Unimagined Horror
Photo by British Library on Unsplash
The Pulitzer organization recently reran the award-winning pieces by Seymour Hersh that broke the My Lai Massacre story in 1969. They were republished, I believe, to mark the occasion of Lt. William Calley’s death. I read them on my lunch break – not a good idea. The horrors described in the pieces are nauseating.
I’ve found myself reading war stories recently. Louis-Ferdinand Céline’s World War I novel Guerre was recently published based on a long-lost manuscript. After that, I read the classic German novel, All Quiet on the Western Front. Both books paint a sickening picture of a grotesque and unnecessary war. The protagonists in both stories see the futility of it all, and both represent different sides of the conflict.
Why do I read this? It’s not uplifting. It’s not hopeful. It doesn’t improve my view of the world. Perhaps it gives me a perspective on how bad it can get, which raises my perception of my current situation. Maybe. But I don’t think that’s it.

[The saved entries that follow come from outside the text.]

-- ==== Sys2Proof/Machine/Timebase.lean ====
section
/-! DEFINITION. The timebase: its count, the disciplines of PPS and PTP, steps, slews and states (R11, R383 to R386). -/

namespace Sys2Proof.Machine

/-- The state with the discipline's record set. -/
def State.setTb (s : State) (t : TimebaseState) : State := { s with tb := t }

/-- One nanosecond passes: the timebase counts it with the frequency correction, and the model's clock without (R383, log
entry 1). -/
def tick (s : State) : State :=
  let n := (1000000000 + sgn 32 (s.get F.CLK_TB_FREQ.PPB) + s.tb.frac).toNat
  if s.start.held then { s with elapsed := s.elapsed + 1 }
  else { s with now := s.now + BitVec.ofNat 64 (n / 1000000000), elapsed := s.elapsed + 1,
                tb := { s.tb with frac := n % 1000000000 } }

/-- STATE of the timebase: 0 FREE, 1 ACQUIRING, 2 LOCKED, 3 HOLDOVER; entering and leaving LOCKED is reported (R387). -/
def tbTo (s : State) (st : Nat) : State :=
  let old := s.get F.CLK_TB_STAT.STATE
  if old = st then s
  else
    let s := (s.set F.CLK_TB_STAT.STATE st).set F.CLK_EVT.TB_STATE 1
    if st = 2 || old = 2 then s.event 0xC1 (st == 2) [BitVec.ofNat 8 st] else s

/-- The rate correction takes a value within ±1,000 ppm; the loop that finds it is not specified (R385, log entry 4). -/
def newRate (s : State) : State :=
  s.tookFree.set F.CLK_TB_FREQ.PPB (enc 32 ((s.freeVal 32 % 2000001 : Nat) - 1000000))

/-- An offset of the timebase from the reference is measured and corrected (R385): a step forward, or a slew. -/
def discipline (s : State) (ofs : Int) : State :=
  let s := s.set F.CLK_TB_OFS.OFS (enc 32 (clampS 32 ofs))
  let s := if ofs < -1000000 && s.flag F.CLK_TB_CFG.STEP_EN then
      let step := ofs.natAbs
      let s := { s with now := s.now + BitVec.ofNat 64 step }
      (s.set F.CLK_EVT.TB_STEP 1).event 0xC1 true
        ([BitVec.ofNat 8 (s.get F.CLK_TB_STAT.STATE)] ++ List.replicate 7 0 ++ leBytes 8 step)
    else newRate s
  let run := if ofs.natAbs ≤ 1000 then s.tb.run + 1 else 0
  let s := s.setTb { s.tb with run := run }
  if 16 ≤ run then tbTo s 2 else if s.get F.CLK_TB_STAT.STATE = 2 then s else tbTo s 1

/-- PPSIN_EDGE (R384, R385): the start of the TAI second in CLK_TB_SEC; before that has been written, edges give frequency only. -/
def execPpsinEdge (s : State) : Host.Outcome State Fault Refusal :=
  .next (
    if s.get F.CLK_TB_CFG.SRC != 1 then s
    else
      let s := s.setTb { s.tb with refAt := s.elapsed }
      if !s.flag F.CLK_TB_STAT.LABELLED then tbTo (newRate s) 1
      else
        let sec := s.get F.CLK_TB_SEC.SEC
        discipline (s.set F.CLK_TB_SEC.SEC (sec + 1)) ((s.tai : Int) - ((sec * 1000000000 : Nat) : Int)))

/-- A Sync of the accepted master is complete: with a known path delay it is an offset measurement. -/
def syncDone (s : State) (t1 t2 : Nat) : State :=
  let diff : Int := (t2 : Int) - t1
  let s := s.setTb { s.tb with diff := some diff, await_ := none }
  match s.tb.delay with
  | none => s
  | some d => discipline s (diff - d)

/-- PTP_MESSAGE (R386): a message in the configured domain, port and IP version. Which master the best master clock algorithm
selects comes with its Announce. -/
def execPtpMessage (port : EthPort) (v6 : Bool) (ptpDomain : BitVec 8) (msg : PtpMessage) (s : State) :
    Host.Outcome State Fault Refusal :=
  .next (
    if s.get F.CLK_TB_CFG.SRC != 2 || s.get F.CLK_TB_CFG.PTP_PORT != port.num || s.flag F.CLK_TB_CFG.PTP_IPV6 != v6
        || s.get F.CLK_TB_CFG.DOMAIN != ptpDomain.toNat then s
    else
      let t := s.tb
      match msg with
      | .announce master ptp best =>
        if !best || (ptp && t.master == some master.toNat) then s
        else
          let s := s.setTb { t with master := if ptp then some master.toNat else none, delay := none, diff := none,
                                    await_ := none, req := none, run := 0 }
          if ptp then s else tbTo s 1
      | .sync master seq t1 t2 =>
        if t.master != some master.toNat then s
        else
          let s := s.setTb { t with refAt := s.elapsed }
          match t1 with
          | some t1 => syncDone s t1.toNat t2.toNat
          | none => s.setTb { s.tb with await_ := some (seq.toNat, t2.toNat) }
      | .followUp master seq t1 =>
        match t.await_ with
        | none => s
        | some q => if t.master == some master.toNat && q.1 == seq.toNat then syncDone s t1.toNat q.2 else s
      | .delayResp master seq t4 =>
        match t.req, t.diff with
        | some q, some d =>
          if t.master == some master.toNat && q.1 == seq.toNat then
            s.setTb { t with req := none, delay := some (nearestOpen (d + ((t4.toNat : Int) - q.2)) 2) }
          else s
        | _, _ => s)

/-- DELAY_REQ_SEND (R386): one Delay_Req a second, its time t3 taken as it is sent. -/
def execDelayReqSend (s : State) : Host.Outcome State Fault Refusal :=
  .next (
    let t := s.tb
    if s.get F.CLK_TB_CFG.SRC != 2 || t.master.isNone || decide (s.elapsed < t.reqAt + 1000000000) then s
    else
      let port : EthPort := if s.flag F.CLK_TB_CFG.PTP_PORT then .fp1 else .fp0
      let s := s.setTb { t with reqSeq := (t.reqSeq + 1) % 2 ^ 16, req := some (t.reqSeq, s.tai), reqAt := s.elapsed }
      s.emit (.delayReq port (s.flag F.CLK_TB_CFG.PTP_IPV6) (s.get F.CLK_TB_CFG.DOMAIN) t.reqSeq))

/-- TIMEBASE_HOLDOVER (R385): no PPSIN edge for 2 s, or no Sync for 4 s. -/
def execTimebaseHoldover (s : State) : Host.Outcome State Fault Refusal :=
  .next (
    let src := s.get F.CLK_TB_CFG.SRC
    let limit := if src = 1 then 2000000000 else 4000000000
    if src = 0 || decide (s.elapsed < s.tb.refAt + limit) then s
    else tbTo (s.setTb { s.tb with run := 0 }) 3)

/-- An accepted write of CLK_TB_CFG: another source starts the discipline afresh, and FREE has none (R384). -/
def tbCfgWrite (s : State) (v : Nat) : State :=
  let old := s.get F.CLK_TB_CFG.SRC
  let s := s.write R.CLK_TB_CFG (BitVec.ofNat 32 v)
  let src := bits v 1 0
  let s := if src = old then s
    else
      let s := s.setTb { TimebaseState.zero with frac := s.tb.frac, reqSeq := s.tb.reqSeq, refAt := s.elapsed }
      if src = 0 then tbTo (s.set F.CLK_TB_FREQ.PPB 0) 0 else tbTo s 1
  trimUpdate s

end Sys2Proof.Machine
end

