/-! ### Deck -/

/-- Deck (R344 to R347, R349, R362). DCK_RING_CFG takes its fields; a context to compress through is claimed and released, a refusal shown by
CONFLICT; an enable after a disable empties the ring. A corrected word is counted and flagged; an uncorrectable one is counted, flagged and
reported, and costs the ring or the Flume queue the record that holds it, marks the word of a working buffer or the accumulators bad, or
restarts the ring. The end of a wipe starts the ring and the descriptors that waited. DCK_READ copies a buffer that is free or
the host's to the host, or names its first bad word; DCK_WRITE copies host bytes into a buffer that the host owns, and heals words written whole. -/
def Obligations.DeckCommands : Prop :=
  ∀ s : State, s.Sound →
    (s.answers 16 → ∀ v : BitVec 32,
      let en := v.getLsbD 0
      let chip := v.getLsbD 1
      let ctx : Fin 4 := ⟨bits v.toNat 3 2 % 4, Nat.mod_lt _ (by decide)⟩
      let old : Fin 4 := ⟨s.get F.DCK_RING_CFG.CTX % 4, Nat.mod_lt _ (by decide)⟩
      let was := s.flag F.DCK_RING_CFG.CHIP
      let keeps : Prop := was = true ∧ chip = true ∧ ctx = old
      let claims : Prop := chip = true ∧ ¬keeps
      let taken : Prop := s.owner (.context ctx) ≠ 0 ∧ s.owner (.context ctx) ≠ cCapture
      let started : Prop := s.flag F.DCK_RING_CFG.EN = false ∧ en = true ∧ s.deck.stopped = true
      Gives (.ringCfgWrite v) s fun t =>
        Completes [] s { t with deck := s.deck }
        ∧ t.flag F.DCK_RING_CFG.EN = en ∧ t.get F.DCK_RING_CFG.CTX = ctx.val
        ∧ t.flag F.DCK_STAT.RING_ACTIVE = (en && !s.flag F.DCK_STAT.WIPING)
        ∧ (chip = false ∨ keeps → t.flag F.DCK_RING_CFG.CHIP = chip ∧ t.flag F.DCK_STAT.CONFLICT = s.flag F.DCK_STAT.CONFLICT)
        ∧ (s.frozen = false →
            (claims → ¬taken → t.flag F.DCK_RING_CFG.CHIP = true ∧ t.owner (.context ctx) = cCapture ∧ t.flag F.DCK_STAT.CONFLICT = false)
            ∧ (claims → taken → t.flag F.DCK_RING_CFG.CHIP = false ∧ t.flag F.DCK_STAT.CONFLICT = true
                ∧ t.owner (.context ctx) = s.owner (.context ctx) ∧ t.get (loserF (.context ctx)) = cCapture
                ∧ PostedOnce s t 0x50 true (ownershipPayload (.context ctx) (s.owner (.context ctx)) cCapture false))
            ∧ (was = true → ¬keeps → s.owner (.context old) = cCapture → t.owner (.context old) = 0))
        ∧ (s.flag F.DCK_RING_CFG.EN = true → en = false → t.deck = { s.deck with stopped := true })
        ∧ (started → t.deck = { s.deck with ring := [], head := 0, recent := [], stopped := false }
            ∧ t.get F.DCK_RING_STAT.SPAN_MS = 0 ∧ t.get F.DCK_RING_STAT.RATIO = 0x100)
        ∧ (¬started → (s.flag F.DCK_RING_CFG.EN = false ∨ en = true) → t.deck = s.deck))
  ∧ (∀ (region : DeckRegion) (offset : Nat),
      Gives (.deckCorrectedError region offset) s (Sets [s.up F.DCK_CE_CNT.WORDS, (F.DCK_EVT.CE, 1)] s)
      ∧ Gives (.deckUe region offset) s fun t =>
        let u := ((s.bump F.DCK_UE_CNT.WORDS).set F.DCK_EVT.UE 1).event 0xB0 true (deckUePayload region offset)
        Posts [s.up F.DCK_UE_CNT.WORDS, (F.DCK_EVT.UE, 1)] s u ∧ PostedOnce s u 0xB0 true (deckUePayload region offset)
        ∧ match region with
        | .ring =>
          let size := max 1 (ringBytes s)
          let at_ := (offset + size - s.deck.head) % size
          { t with deck := u.deck } = u ∧ { t.deck with ring := s.deck.ring } = s.deck ∧ t.deck.ring.length = s.deck.ring.length
          ∧ ∀ i r, s.deck.ring[i]? = some r →
              let before := ringHeld (s.deck.ring.take i)
              t.deck.ring[i]? = some (if before ≤ at_ ∧ at_ < before + r.size then { r with lost := true } else r)
        | .flume port =>
          (flumeAt u port.num offset (List.range 16) = none → t = u)
          ∧ ∀ n d, flumeAt u port.num offset (List.range 16) = some (n, d) →
            let q := u.fstream n
            let before (i : Nat) := ((q.queue.take i).map (·.bytes.length)).sum
            (∀ i, i ≠ n → t.fstream i = u.fstream i) ∧ { t with regs := u.regs, flume := u.flume } = u
            ∧ (∀ i r, q.queue[i]? = some r → before i ≤ d → d < before i + r.bytes.length →
                (t.fstream n).queue = q.queue.eraseIdx i
                ∧ (r.marker = false → (t.fstream n).drops = q.drops + 1 ∧ (t.fstream n).dropLast = r.index
                    ∧ (t.fstream n).dropFirst = (if q.drops = 0 then r.index else q.dropFirst)
                    ∧ t.get (F.FLM_Sn_DROP_CNT.RECORDS n) = min (F.FLM_Sn_DROP_CNT.RECORDS n).max (u.get (F.FLM_Sn_DROP_CNT.RECORDS n) + 1)))
            ∧ (before q.queue.length ≤ d → (t.fstream n).queue = q.queue ∧ (t.fstream n).raw = [] ∧ (t.fstream n).drops = q.drops + 1)
        | .buffer n =>
          let w := (n * wbSize s + offset) / 32
          { t with deck := u.deck } = u ∧ { t.deck with bad := s.deck.bad } = s.deck ∧ ∀ x, x ∈ t.deck.bad ↔ x = w ∨ x ∈ s.deck.bad
        | .accumulators port =>
          { t with scaler := u.scaler } = u ∧ (∀ p : Fin 2, p.val ≠ port.num → t.sclPort p = s.sclPort p)
          ∧ { t.sclPort port.num with sets := (s.sclPort port.num).sets } = s.sclPort port.num
          ∧ (t.sclPort port.num).sets.length = (s.sclPort port.num).sets.length
          ∧ ∀ (i : Nat) (e f : SclSet), (s.sclPort port.num).sets[i]? = some e → (t.sclPort port.num).sets[i]? = some f →
            if e.open_ = true ∨ e.recorded ≠ e.launched then offset / 512 ∈ f.dead ∧ { f with dead := e.dead, acc := e.acc } = e else f = e
        | .ringIndex => t.flag F.DCK_EVT.RING_RESTART = true ∧ ∃ n, t.deck.ring = s.deck.ring.drop n
        | .other => t = u)
  ∧ Gives .deckWipeDone s (fun t => if s.flag F.DCK_STAT.WIPING then Completes [] s t ∧ t.flag F.DCK_STAT.WIPING = false
        ∧ t.flag F.DCK_STAT.RING_ACTIVE = s.flag F.DCK_RING_CFG.EN
        ∧ ∀ it ∈ s.hif.items, frontItem s it.cap it.ring = some it → it.ring < 16 → it.started = false → it.marked = false →
            let u := s.set F.DCK_STAT.WIPING 0
            descWaits u it.desc = false → isChip it = false → descStatus u it.cap it.desc (snapSize u it.desc) = none →
            { it with started := true } ∈ t.hif.items
      else t = s)
  ∧ (∀ n : Fin 16,
      let at_ (it : Item) := dBuffer it.desc * wbSize s + le it.desc 24 8
      let len (it : Item) := dLength it.desc
      Gives (.dckRead n) s (fun t => (running s n 0x1C = none → t = s)
        ∧ ∀ it, running s n 0x1C = some it →
          let hit (w : Nat) : Prop := at_ it < 32 * w + 32 ∧ 32 * w < at_ it + len it
          let held : Prop := s.owner (.buffer (dBuffer it.desc)) ≠ 0 ∧ s.owner (.buffer (dBuffer it.desc)) ≠ cHost
          Completes [] s t
          ∧ (held → Completed it (.just stConflict) s t)
          ∧ (¬held → ∀ w ∈ s.deck.bad, hit w → (∀ x ∈ s.deck.bad, hit x → w ≤ x) →
              Completed it { Outcome.just stDeckUncorr with info0 := 32 * w - dBuffer it.desc * wbSize s } s t)
          ∧ (¬held → (∀ w ∈ s.deck.bad, ¬hit w) → Completed it (.just stOk) s t
              ∧ Output.hostWrite (dAddr it.desc) ((List.range (len it)).map fun i => s.spaceByte (at_ it + i)) ∈ t.out))
      ∧ ∀ payload : List Byte, Gives (.dckWrite n payload) s fun t => (running s n 0x1D = none → t = s)
        ∧ ∀ it, running s n 0x1D = some it →
          Completes [] s { t with deck := s.deck } ∧ { t.deck with space := s.deck.space, bad := s.deck.bad } = s.deck
          ∧ (s.owner (.buffer (dBuffer it.desc)) ≠ cHost → Completed it (.just stConflict) s t ∧ t.deck = s.deck)
          ∧ (s.owner (.buffer (dBuffer it.desc)) = cHost → len it ≤ payload.length → Completed it (.just stOk) s t
              ∧ (∀ i, t.spaceByte i = if at_ it ≤ i ∧ i < at_ it + len it then payload.getD (i - at_ it) 0 else s.spaceByte i)
              ∧ ∀ w, w ∈ t.deck.bad ↔ w ∈ s.deck.bad ∧ ¬(at_ it ≤ 32 * w ∧ 32 * w + 32 ≤ at_ it + len it)))
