-- ==== Sys2Proof/Laws/State.lean ====
section
/-! SUPPORT. What each named operation on the state leaves as it was, field by field, and what it makes of the field it
is about. -/

namespace Sys2Proof.Machine

/-! ### `State.write` -/

@[simp] theorem State.write_pending (s : State) (a : Nat) (w : Word) : (s.write a w).pending = s.pending := rfl
@[simp] theorem State.write_now (s : State) (a : Nat) (w : Word) : (s.write a w).now = s.now := rfl
@[simp] theorem State.write_elapsed (s : State) (a : Nat) (w : Word) : (s.write a w).elapsed = s.elapsed := rfl
@[simp] theorem State.write_freeCount (s : State) (a : Nat) (w : Word) : (s.write a w).freeCount = s.freeCount := rfl
@[simp] theorem State.write_out (s : State) (a : Nat) (w : Word) : (s.write a w).out = s.out := rfl
@[simp] theorem State.write_seq (s : State) (a : Nat) (w : Word) : (s.write a w).seq = s.seq := rfl
@[simp] theorem State.write_hif (s : State) (a : Nat) (w : Word) : (s.write a w).hif = s.hif := rfl
@[simp] theorem State.write_flume (s : State) (a : Nat) (w : Word) : (s.write a w).flume = s.flume := rfl
@[simp] theorem State.write_deck (s : State) (a : Nat) (w : Word) : (s.write a w).deck = s.deck := rfl
@[simp] theorem State.write_landing (s : State) (a : Nat) (w : Word) : (s.write a w).landing = s.landing := rfl
@[simp] theorem State.write_presented (s : State) (a : Nat) (w : Word) : (s.write a w).presented = s.presented := rfl
@[simp] theorem State.write_profileBuf (s : State) (a : Nat) (w : Word) : (s.write a w).profileBuf = s.profileBuf := rfl
@[simp] theorem State.write_probe (s : State) (a : Nat) (w : Word) : (s.write a w).probe = s.probe := rfl
@[simp] theorem State.write_loop (s : State) (a : Nat) (w : Word) : (s.write a w).loop = s.loop := rfl
@[simp] theorem State.write_kerf (s : State) (a : Nat) (w : Word) : (s.write a w).kerf = s.kerf := rfl
@[simp] theorem State.write_scaler (s : State) (a : Nat) (w : Word) : (s.write a w).scaler = s.scaler := rfl
@[simp] theorem State.write_comp (s : State) (a : Nat) (w : Word) : (s.write a w).comp = s.comp := rfl
@[simp] theorem State.write_baseline (s : State) (a : Nat) (w : Word) : (s.write a w).baseline = s.baseline := rfl
@[simp] theorem State.write_bkg (s : State) (a : Nat) (w : Word) : (s.write a w).bkg = s.bkg := rfl
@[simp] theorem State.write_cru (s : State) (a : Nat) (w : Word) : (s.write a w).cru = s.cru := rfl
@[simp] theorem State.write_returning (s : State) (a : Nat) (w : Word) : (s.write a w).returning = s.returning := rfl
@[simp] theorem State.write_returnAt (s : State) (a : Nat) (w : Word) : (s.write a w).returnAt = s.returnAt := rfl
@[simp] theorem State.write_lamp (s : State) (a : Nat) (w : Word) : (s.write a w).lamp = s.lamp := rfl
@[simp] theorem State.write_cal (s : State) (a : Nat) (w : Word) : (s.write a w).cal = s.cal := rfl
@[simp] theorem State.write_wedge (s : State) (a : Nat) (w : Word) : (s.write a w).wedge = s.wedge := rfl
@[simp] theorem State.write_mark (s : State) (a : Nat) (w : Word) : (s.write a w).mark = s.mark := rfl
@[simp] theorem State.write_sky (s : State) (a : Nat) (w : Word) : (s.write a w).sky = s.sky := rfl
@[simp] theorem State.write_fio (s : State) (a : Nat) (w : Word) : (s.write a w).fio = s.fio := rfl
@[simp] theorem State.write_clk (s : State) (a : Nat) (w : Word) : (s.write a w).clk = s.clk := rfl
@[simp] theorem State.write_tb (s : State) (a : Nat) (w : Word) : (s.write a w).tb = s.tb := rfl
@[simp] theorem State.write_start (s : State) (a : Nat) (w : Word) : (s.write a w).start = s.start := rfl
@[simp] theorem State.write_sst (s : State) (a : Nat) (w : Word) : (s.write a w).sst = s.sst := rfl
@[simp] theorem State.write_failedAt (s : State) (a : Nat) (w : Word) : (s.write a w).failedAt = s.failedAt := rfl
@[simp] theorem State.write_powerAt (s : State) (a : Nat) (w : Word) : (s.write a w).powerAt = s.powerAt := rfl
@[simp] theorem State.write_firstSlot (s : State) (a : Nat) (w : Word) : (s.write a w).firstSlot = s.firstSlot := rfl
@[simp] theorem State.write_startPosted (s : State) (a : Nat) (w : Word) : (s.write a w).startPosted = s.startPosted := rfl
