theorem down_cplWrite {kd : Bool} {org : State} {s : State} {q : Nat} {c : Completion}  (h : Down kd org s) :
    Down kd org (cplWrite s q c) := by
  unfold cplWrite
  repeat' (first
    | with_reducible assumption
    | ((try lift_lets -underBinder); intro x; first | (with_reducible refine Down.keepLet (org := org) (kd := kd) x ?_ ?_; rotate_left; intro hx; clear_value x; rotate_right; subst x) | (with_reducible refine Down.keepFst (org := org) (kd := kd) x ?_ ?_; rotate_left; intro hx; clear_value x; rotate_right; subst x) | clear_value x)
    | with_reducible refine down_setCplRing ?_
    | with_reducible refine down_writeEntry ?_
    | with_reducible refine down_cplInterrupt ?_
    | split
    | dsimp -zeta only)

theorem down_cplHold {kd : Bool} {org : State} {s : State} {q : Nat} {c : Completion}  (h : Down kd org s) :
    Down kd org (cplHold s q c) := by
  unfold cplHold
  repeat' (first
    | with_reducible assumption
    | ((try lift_lets -underBinder); intro x; first | (with_reducible refine Down.keepLet (org := org) (kd := kd) x ?_ ?_; rotate_left; intro hx; clear_value x; rotate_right; subst x) | (with_reducible refine Down.keepFst (org := org) (kd := kd) x ?_ ?_; rotate_left; intro hx; clear_value x; rotate_right; subst x) | clear_value x)
    | with_reducible refine Down.bump ?_ (by first | with_reducible assumption | (refine Or.inl ?_; simp only [F.HIF_HELD.COUNT, R.HIF_HELD] <;> first | exact Nat.le_trans (le_ring _ _) (Nat.le_add_right _ _) | omega | (split <;> simp only [F.HIF_HELD.COUNT, R.HIF_HELD] <;> omega)))
    | with_reducible refine down_setCplRing ?_
    | split
    | dsimp -zeta only)

theorem down_refuseClaim {kd : Bool} {org s : State} {r : Resource} {code : Nat} 
    (hr : Off kd (ownAddr r)) (h : Down kd org s) : Down kd org (refuseClaim s r code) := by
  unfold refuseClaim
  exact down_event ((h.set hr).bump hr)

theorem down_claimAll {kd : Bool} {org s : State} {r : Resource} {code : Nat} 
    (hr : Off kd (ownAddr r)) (h : Down kd org s) : Down kd org (claimAll s [r] code).1 := by
  unfold claimAll
  split
  · exact h
  · split
    · exact h.set hr
    · refine Down.fold h fun s x hx h => down_refuseClaim ?_ h
      rw [List.mem_filter, List.mem_singleton] at hx
      rw [hx.1]; exact hr

theorem down_releaseOwn {kd : Bool} {org s : State} {r : Resource} {code : Nat} (hr : Off kd (ownAddr r))
    (h : Down kd org s) : Down kd org (releaseOwn s code r) := by
  unfold releaseOwn
  split
  · exact h.set hr
  · exact h

theorem down_chipLost {kd : Bool} {org : State} {s : State} {it : Item} {status : Nat}  (h : Down kd org s) :
    Down kd org (chipLost s it status) := by
  unfold chipLost
  repeat' (first
    | with_reducible assumption
    | ((try lift_lets -underBinder); intro x; first | (with_reducible refine Down.keepLet (org := org) (kd := kd) x ?_ ?_; rotate_left; intro hx; clear_value x; rotate_right; subst x) | (with_reducible refine Down.keepFst (org := org) (kd := kd) x ?_ ?_; rotate_left; intro hx; clear_value x; rotate_right; subst x) | clear_value x)
    | with_reducible refine Down.set ?_ (by first | with_reducible assumption | (refine Or.inl ?_; simp only [F.CHP_EVT.CTX_LOST, chipMode, R.CHP_STAT, R.CHP_EVT] <;> first | exact Nat.le_trans (le_ring _ _) (Nat.le_add_right _ _) | omega | (split <;> simp only [F.CHP_EVT.CTX_LOST, chipMode, R.CHP_STAT, R.CHP_EVT] <;> omega)))
    | with_reducible refine down_event ?_
    | split
    | dsimp -zeta only)

theorem down_finishItem {kd : Bool} {org : State} {s : State} {it : Item} {o : Outcome}  (h : Down kd org s) :
    Down kd org (finishItem s it o) := by
  unfold finishItem
  repeat' (first
    | with_reducible assumption
    | ((try lift_lets -underBinder); intro x; first | (with_reducible refine Down.keepLet (org := org) (kd := kd) x ?_ ?_; rotate_left; intro hx; clear_value x; rotate_right; subst x) | (with_reducible refine Down.keepFst (org := org) (kd := kd) x ?_ ?_; rotate_left; intro hx; clear_value x; rotate_right; subst x) | clear_value x)
    | with_reducible refine Down.set ?_ (by first | with_reducible assumption | (refine Or.inl ?_; simp only [ringItems] <;> first | exact Nat.le_trans (le_ring _ _) (Nat.le_add_right _ _) | omega | (split <;> simp only [ringItems] <;> omega)))
    | with_reducible refine down_setItems ?_
    | with_reducible refine down_refreshItems ?_
    | with_reducible refine down_cplWrite ?_
    | with_reducible refine down_cplHold ?_
    | with_reducible refine down_releaseOwn (Or.inl (le_chip _)) ?_
    | with_reducible refine down_chipLost ?_
    | split
    | dsimp -zeta only)

theorem down_pumpRing {kd : Bool} {org : State} {a0 : Nat} {a1 : State} {a2 : Bool} {a3 : Nat}  (h : Down kd org a1) :
    Down kd org (pumpRing a0 a1 a2 a3) := by
  induction a0 generalizing a1 a2 a3 with
  | zero =>
    unfold pumpRing
    repeat' (first
    | with_reducible assumption
    | ((try lift_lets -underBinder); intro x; first | (with_reducible refine Down.keepLet (org := org) (kd := kd) x ?_ ?_; rotate_left; intro hx; clear_value x; rotate_right; subst x) | (with_reducible refine Down.keepFst (org := org) (kd := kd) x ?_ ?_; rotate_left; intro hx; clear_value x; rotate_right; subst x) | clear_value x)
    | with_reducible refine down_updItem ?_
    | with_reducible refine down_claimAll (Or.inl (le_chip _)) ?_
    | with_reducible refine down_finishItem ?_
    | split
    | dsimp -zeta only)
  | succ n ih =>
    unfold pumpRing
    repeat' (first
    | with_reducible assumption
    | with_reducible apply ih
    | ((try lift_lets -underBinder); intro x; first | (with_reducible refine Down.keepLet (org := org) (kd := kd) x ?_ ?_; rotate_left; intro hx; clear_value x; rotate_right; subst x) | (with_reducible refine Down.keepFst (org := org) (kd := kd) x ?_ ?_; rotate_left; intro hx; clear_value x; rotate_right; subst x) | clear_value x)
    | with_reducible refine down_updItem ?_
    | with_reducible refine down_claimAll (Or.inl (le_chip _)) ?_
    | with_reducible refine down_finishItem ?_
    | split
    | dsimp -zeta only)

theorem down_pump {kd : Bool} {org : State} {s : State} {cap : Bool} {n : Nat}  (h : Down kd org s) :
    Down kd org (pump s cap n) := by
  unfold pump
  repeat' (first
    | with_reducible assumption
    | with_reducible refine down_pumpRing ?_
    | split
    | dsimp -zeta only)

theorem down_complete {kd : Bool} {org : State} {s : State} {it : Item} {o : Outcome}  (h : Down kd org s) :
    Down kd org (complete s it o) := by
  unfold complete
  repeat' (first
    | with_reducible assumption
    | with_reducible refine down_finishItem ?_
    | with_reducible refine down_pump ?_
    | split
    | dsimp -zeta only)

theorem down_setCapRing {kd : Bool} {org s : State} {n : Nat} {r : CapRing} (h : Down kd org s) :
    Down kd org (State.setCapRing s n r) := by
  unfold State.setCapRing
  exact h.change rfl rfl fun _ => ⟨rfl, rfl, rfl⟩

As I read these horror stories, I think: It could never be me. I would never impale a soldier on my bayonet. I’d never shoot a villager in cold blood. But what I lack is imagination. Were I soaking wet in a trench in Normandy, ragged after three sleepless nights during an artillery barrage, would I not be willing to kill whatever person came through the barbed wire? Were I trekking through the Vietnamese jungle for 40 long days, strung out after watching my friends be gunned down and blown up by mines, would I not shoot anything that moved in the next village? In these situations, would I follow orders that I know are immoral? I say No, and I hope it’s true, but I’m probably kidding myself.
I read these stories because they are mirrors. They show me a side of humanity, and by extension myself, that I never want to see. But it’s always there, an unimagined horror.